And as you can see, we're trying yet another location
in my house.
We had been shooting in a garage,
but we abandoned that because it was so cold
that by the end of Monday's "Closer Look,"
my nose was redder than a cartoon drunk.
I mean, look at that thing.
It was like "Late Night with Andy Capp."
No, I never would have made an Andy Capp reference
in front of a live audience because silence
would have been deafening,
but these days that's the reaction to everything.
So I figured, you know, why not let it rip?
So today we're giving it a shot from a crawl space in the attic,
and when I told my 4-year-old Daddy was going up to the attic
for a while, he said the cutest thing.
"If you and Mom are getting a divorce, just tell us."
Kids, right?
And it looks like I'll be doing these shows from home
for a while now that the president has extended
the social distancing guidelines to the end of April
while he and allies try to memory-hole
their early dismissal of the coronavirus outbreak.
For more on this, it's time for "A Closer Look."
♪♪
Donald Trump has tried repeatedly to claim
that no one could have seen this crisis coming,
even though he was repeatedly warned
in intelligence briefings in January and February
that it was coming.
In fact, the "New York Times" reported Tuesday
that White House economists published a study
last September that warned a pandemic disease could kill
a half million Americans and devastate the economy.

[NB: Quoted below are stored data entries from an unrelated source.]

/-! ## `pump` -/

@[simp] theorem pump_scu (s : State) :
    (pump s).scu = s.scu := rfl
@[simp] theorem pump_mlu (s : State) :
    (pump s).mlu = s.mlu := rfl
@[simp] theorem pump_ps (s : State) :
    (pump s).ps = s.ps := rfl
@[simp] theorem pump_zt (s : State) :
    (pump s).zt = s.zt := rfl
@[simp] theorem pump_sl (s : State) :
    (pump s).sl = s.sl := rfl
@[simp] theorem pump_ct (s : State) :
    (pump s).ct = s.ct := rfl
@[simp] theorem pump_lr (s : State) :
    (pump s).lr = s.lr := rfl
@[simp] theorem pump_em (s : State) :
    (pump s).em = s.em := rfl
@[simp] theorem pump_st (s : State) :
    (pump s).st = s.st := rfl
@[simp] theorem pump_rs (s : State) :
    (pump s).rs = s.rs := rfl
@[simp] theorem pump_lc (s : State) :
    (pump s).lc = s.lc.pump (nextNotice s.rs s.lc) := rfl
@[simp] theorem pump_powered (s : State) :
    (pump s).powered = s.powered := rfl
@[simp] theorem pump_choices (s : State) :
    (pump s).choices = s.choices := rfl
@[simp] theorem pump_pending (s : State) :
    (pump s).pending = s.pending := rfl

/-! ## `queueNotice` -/

@[simp] theorem queueNotice_scu (n : Notice) (s : State) :
    (queueNotice n s).scu = s.scu := rfl
@[simp] theorem queueNotice_mlu (n : Notice) (s : State) :
    (queueNotice n s).mlu = s.mlu := rfl
@[simp] theorem queueNotice_ps (n : Notice) (s : State) :
    (queueNotice n s).ps = s.ps := rfl
@[simp] theorem queueNotice_zt (n : Notice) (s : State) :
    (queueNotice n s).zt = s.zt := rfl
@[simp] theorem queueNotice_sl (n : Notice) (s : State) :
    (queueNotice n s).sl = s.sl := rfl
@[simp] theorem queueNotice_ct (n : Notice) (s : State) :
    (queueNotice n s).ct = s.ct := rfl
@[simp] theorem queueNotice_lr (n : Notice) (s : State) :
    (queueNotice n s).lr = s.lr := rfl
@[simp] theorem queueNotice_em (n : Notice) (s : State) :
    (queueNotice n s).em = s.em := rfl
@[simp] theorem queueNotice_st (n : Notice) (s : State) :
    (queueNotice n s).st = s.st := rfl
@[simp] theorem queueNotice_rs (n : Notice) (s : State) :
    (queueNotice n s).rs = s.rs := rfl
@[simp] theorem queueNotice_lc (n : Notice) (s : State) :
    (queueNotice n s).lc = (s.lc.enqueue n).pump (nextNotice s.rs (s.lc.enqueue n)) := rfl
@[simp] theorem queueNotice_powered (n : Notice) (s : State) :
    (queueNotice n s).powered = s.powered := rfl
@[simp] theorem queueNotice_choices (n : Notice) (s : State) :
    (queueNotice n s).choices = s.choices := rfl
@[simp] theorem queueNotice_pending (n : Notice) (s : State) :
    (queueNotice n s).pending = s.pending := rfl

/-! ## `placeReply` -/

@[simp] theorem placeReply_scu (r : Reply) (s : State) :
    (placeReply r s).scu = s.scu := rfl
@[simp] theorem placeReply_mlu (r : Reply) (s : State) :
    (placeReply r s).mlu = s.mlu := rfl
@[simp] theorem placeReply_ps (r : Reply) (s : State) :
    (placeReply r s).ps = s.ps := rfl
@[simp] theorem placeReply_zt (r : Reply) (s : State) :
    (placeReply r s).zt = s.zt := rfl
@[simp] theorem placeReply_sl (r : Reply) (s : State) :
    (placeReply r s).sl = s.sl := rfl
@[simp] theorem placeReply_ct (r : Reply) (s : State) :
    (placeReply r s).ct = s.ct := rfl
@[simp] theorem placeReply_lr (r : Reply) (s : State) :
    (placeReply r s).lr = s.lr := rfl
@[simp] theorem placeReply_em (r : Reply) (s : State) :
    (placeReply r s).em = s.em := rfl
@[simp] theorem placeReply_st (r : Reply) (s : State) :
    (placeReply r s).st = s.st := rfl
@[simp] theorem placeReply_rs (r : Reply) (s : State) :
    (placeReply r s).rs = s.rs := rfl
@[simp] theorem placeReply_lc (r : Reply) (s : State) :
    (placeReply r s).lc =
      Lc.pump (nextNotice s.rs s.lc) { s.lc with replySlot := some r, interpreter := .idle } := rfl
@[simp] theorem placeReply_powered (r : Reply) (s : State) :
    (placeReply r s).powered = s.powered := rfl
@[simp] theorem placeReply_choices (r : Reply) (s : State) :
    (placeReply r s).choices = s.choices := rfl
@[simp] theorem placeReply_pending (r : Reply) (s : State) :
    (placeReply r s).pending = s.pending := rfl

/-! ## `beginCommit` -/

@[simp] theorem beginCommit_scu (r : Requester) (s : State) :
    (beginCommit r s).scu = s.scu := rfl
@[simp] theorem beginCommit_mlu (r : Requester) (s : State) :
    (beginCommit r s).mlu = s.mlu := rfl
@[simp] theorem beginCommit_ps (r : Requester) (s : State) :
    (beginCommit r s).ps = s.ps := rfl
@[simp] theorem beginCommit_zt (r : Requester) (s : State) :
    (beginCommit r s).zt = s.zt := rfl
@[simp] theorem beginCommit_sl (r : Requester) (s : State) :
    (beginCommit r s).sl = s.sl := rfl
@[simp] theorem beginCommit_ct (r : Requester) (s : State) :
    (beginCommit r s).ct = s.ct := rfl
@[simp] theorem beginCommit_lr (r : Requester) (s : State) :
    (beginCommit r s).lr = s.lr := rfl
@[simp] theorem beginCommit_em (r : Requester) (s : State) :
    (beginCommit r s).em = s.em := rfl
@[simp] theorem beginCommit_st (r : Requester) (s : State) :
    (beginCommit r s).st = s.st := rfl
@[simp] theorem beginCommit_rs (r : Requester) (s : State) :
    (beginCommit r s).rs = { s.rs with
        state := .committing { snapshot := retainedOf s, requester := r, attempt := 1 }, changed := false } := rfl
@[simp] theorem beginCommit_lc (r : Requester) (s : State) :
    (beginCommit r s).lc = s.lc := rfl
@[simp] theorem beginCommit_powered (r : Requester) (s : State) :
    (beginCommit r s).powered = s.powered := rfl
@[simp] theorem beginCommit_choices (r : Requester) (s : State) :
    (beginCommit r s).choices = s.choices := rfl
@[simp] theorem beginCommit_pending (r : Requester) (s : State) :
    (beginCommit r s).pending = s.pending := rfl

/-! ## `State.withPending` -/

@[simp] theorem withPending_scu (q : List Instr) (s : State) :
    (s.withPending q).scu = s.scu := rfl
@[simp] theorem withPending_mlu (q : List Instr) (s : State) :
    (s.withPending q).mlu = s.mlu := rfl
@[simp] theorem withPending_ps (q : List Instr) (s : State) :
    (s.withPending q).ps = s.ps := rfl
@[simp] theorem withPending_zt (q : List Instr) (s : State) :
    (s.withPending q).zt = s.zt := rfl
@[simp] theorem withPending_sl (q : List Instr) (s : State) :
    (s.withPending q).sl = s.sl := rfl
@[simp] theorem withPending_ct (q : List Instr) (s : State) :
    (s.withPending q).ct = s.ct := rfl
@[simp] theorem withPending_lr (q : List Instr) (s : State) :
    (s.withPending q).lr = s.lr := rfl
@[simp] theorem withPending_em (q : List Instr) (s : State) :
    (s.withPending q).em = s.em := rfl
@[simp] theorem withPending_st (q : List Instr) (s : State) :
    (s.withPending q).st = s.st := rfl
@[simp] theorem withPending_rs (q : List Instr) (s : State) :
    (s.withPending q).rs = s.rs := rfl
@[simp] theorem withPending_lc (q : List Instr) (s : State) :
    (s.withPending q).lc = s.lc := rfl
@[simp] theorem withPending_powered (q : List Instr) (s : State) :
    (s.withPending q).powered = s.powered := rfl
@[simp] theorem withPending_choices (q : List Instr) (s : State) :
    (s.withPending q).choices = s.choices := rfl
@[simp] theorem withPending_pending (q : List Instr) (s : State) :
    (s.withPending q).pending = q := rfl

end Sys2Proof.Machine
end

It went unheeded inside the administration.
"Unheeded" is a generous description.
In reality, what probably happened was an economist
put the study on Trump's desk and said,
"Sir, you should read this,"
and he said, "What is it, nerd?"
And then the economist said,
"It's about a possible pandemic."
And Trump said, "What's a pandemic, Poindexter?"
And then the economist said,
"A pandemic is when a disease spreads,"
and before he could finish, Trump was asleep on his desk
with a Burger King wrapper stuck to his face.
Probably.
And of course it went unheeded. Trump doesn't heed.
He doesn't heed the law. He doesn't heed advice.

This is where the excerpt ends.